Shepherd was born in Shreveport, Louisiana. He graduated from Caddo Magnet High School in Shreveport. He is "completely self-taught", and does not read music. Growing up, Shepherd's father (Ken Shepherd) was a local radio personality and part-time concert promoter, and had a vast collection of music. Kenny received his first "guitar" at the age of three or four, when his grandmother purchased a series of several plastic guitars for him with S&H Green Stamps, which he has said he would "go through like candy".
Shepherd stated in a 2011 interview that he began playing guitar in earnest at age seven, about six months after meeting and being "pretty mesmerized" by Stevie Ray Vaughan, Labor Day weekend in 1984, at one of his father's promoted concerts. His self-taught method employed a process of learning one note at a time, playing and rewinding cassette tapes, using "a cheap Yamaha wanna-be Stratocaster ... made out of plywood, basically", and learning to play by following along with material from his father's record collection.

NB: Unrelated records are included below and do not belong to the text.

-- ==== Sys2Proof/Machine/Dispatch.lean ====
section
/-! DEFINITION. One arm per operation of Instr, each a call of its meaning. -/

namespace Sys2Proof.Machine

def exec (i : Instr) (s : State) : Host.Outcome State Fault Refusal :=
  match i with
  | .reset => Sys2Proof.Machine.execReset s
  | .err => Sys2Proof.Machine.execErr s
  | .eos => Sys2Proof.Machine.execEos s
  | .byte d tick => Sys2Proof.Machine.execByte d tick s
  | .byteLast d tick => Sys2Proof.Machine.execByteLast d tick s
  | .tick => Sys2Proof.Machine.execTick s
  | .nop => Sys2Proof.Machine.execNop s
  | .rdStatus => Sys2Proof.Machine.execRdStatus s
  | .rdFrameLo => Sys2Proof.Machine.execRdFrameLo s
  | .rdFrameHi => Sys2Proof.Machine.execRdFrameHi s
  | .rdSync => Sys2Proof.Machine.execRdSync s
  | .rdFrames => Sys2Proof.Machine.execRdFrames s
  | .rdOverruns => Sys2Proof.Machine.execRdOverruns s
  | .rdTimeouts => Sys2Proof.Machine.execRdTimeouts s
  | .rdConfig => Sys2Proof.Machine.execRdConfig s

end Sys2Proof.Machine
end

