-- ==== Sys2Proof/Machine/Core.lean ====
section
/-! DEFINITION. The machine as the host sees it. -/

def Sys2Proof.core : Host.Core :=
  { State := Sys2Proof.Machine.State
    Fault := Sys2Proof.Machine.Fault
    Refusal := Sys2Proof.Machine.Refusal
    step := Sys2Proof.Machine.step
    reset := Sys2Proof.Machine.State.reset }
end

Blues musician Bryan Lee invited the then-13-year-old Shepherd to play guitar onstage. He subsequently made demo tapes, and a video was shot at Shepherd's first performance at the Red River Revel Arts Festival in Shreveport. It was this video performance that impressed Giant Records chief Irving Azoff enough to sign Shepherd to a multiple album record deal.
Beginning in 1995, Shepherd took seven singles into the Top 10, and holds the record for the longest-running album on the Billboard Blues Charts with Trouble Is.... In 1996, Shepherd began a longtime collaboration with vocalist Noah Hunt, who provided the vocals for Shepherd's signature song, "Blue on Black". Shepherd has been nominated for five Grammy Awards, and has received two Billboard Music Awards, two Blues Music Awards, and two Orville H. Gibson Awards.
In 2000, Shepherd played guitar on the end title theme for the animated feature Batman Beyond: Return of the Joker.
In 2007, he released a critically acclaimed and two-time Grammy nominated DVD–CD project, 10 Days Out: Blues from the Backroads. This documents Shepherd as he travels the country to jam with and interview the last of the authentic blues musicians. As they tour the back-roads, Shepherd, with members of the Double Trouble Band, play with a host of blues greats including Clarence "Gatemouth" Brown and Bryan Lee, Buddy Flett (with whom he jams at Lead Belly's grave), B. B. King, blues harp master Jerry "Boogie" McCain, Cootie Stark, Neal Pattman, John Dee Holeman, Etta Baker, Henry Townsend with Honeyboy Edwards, and a concert session with the surviving members of Muddy Waters' and Howlin' Wolf's bands, including Hubert Sumlin, Willie "Big Eyes" Smith and Pinetop Perkins.
In September 2008, Fender Musical Instruments Corp. released the Kenny Wayne Shepherd Signature Series Stratocaster, designed exclusively by Shepherd. In 2010, Shepherd was nominated for a Grammy for Live in Chicago, which featured performances with Hubert Sumlin, Willie "Big Eyes" Smith, Buddy Flett, and Bryan Lee. In 2011, Shepherd released his seventh CD, titled How I Go, on Roadrunner Records.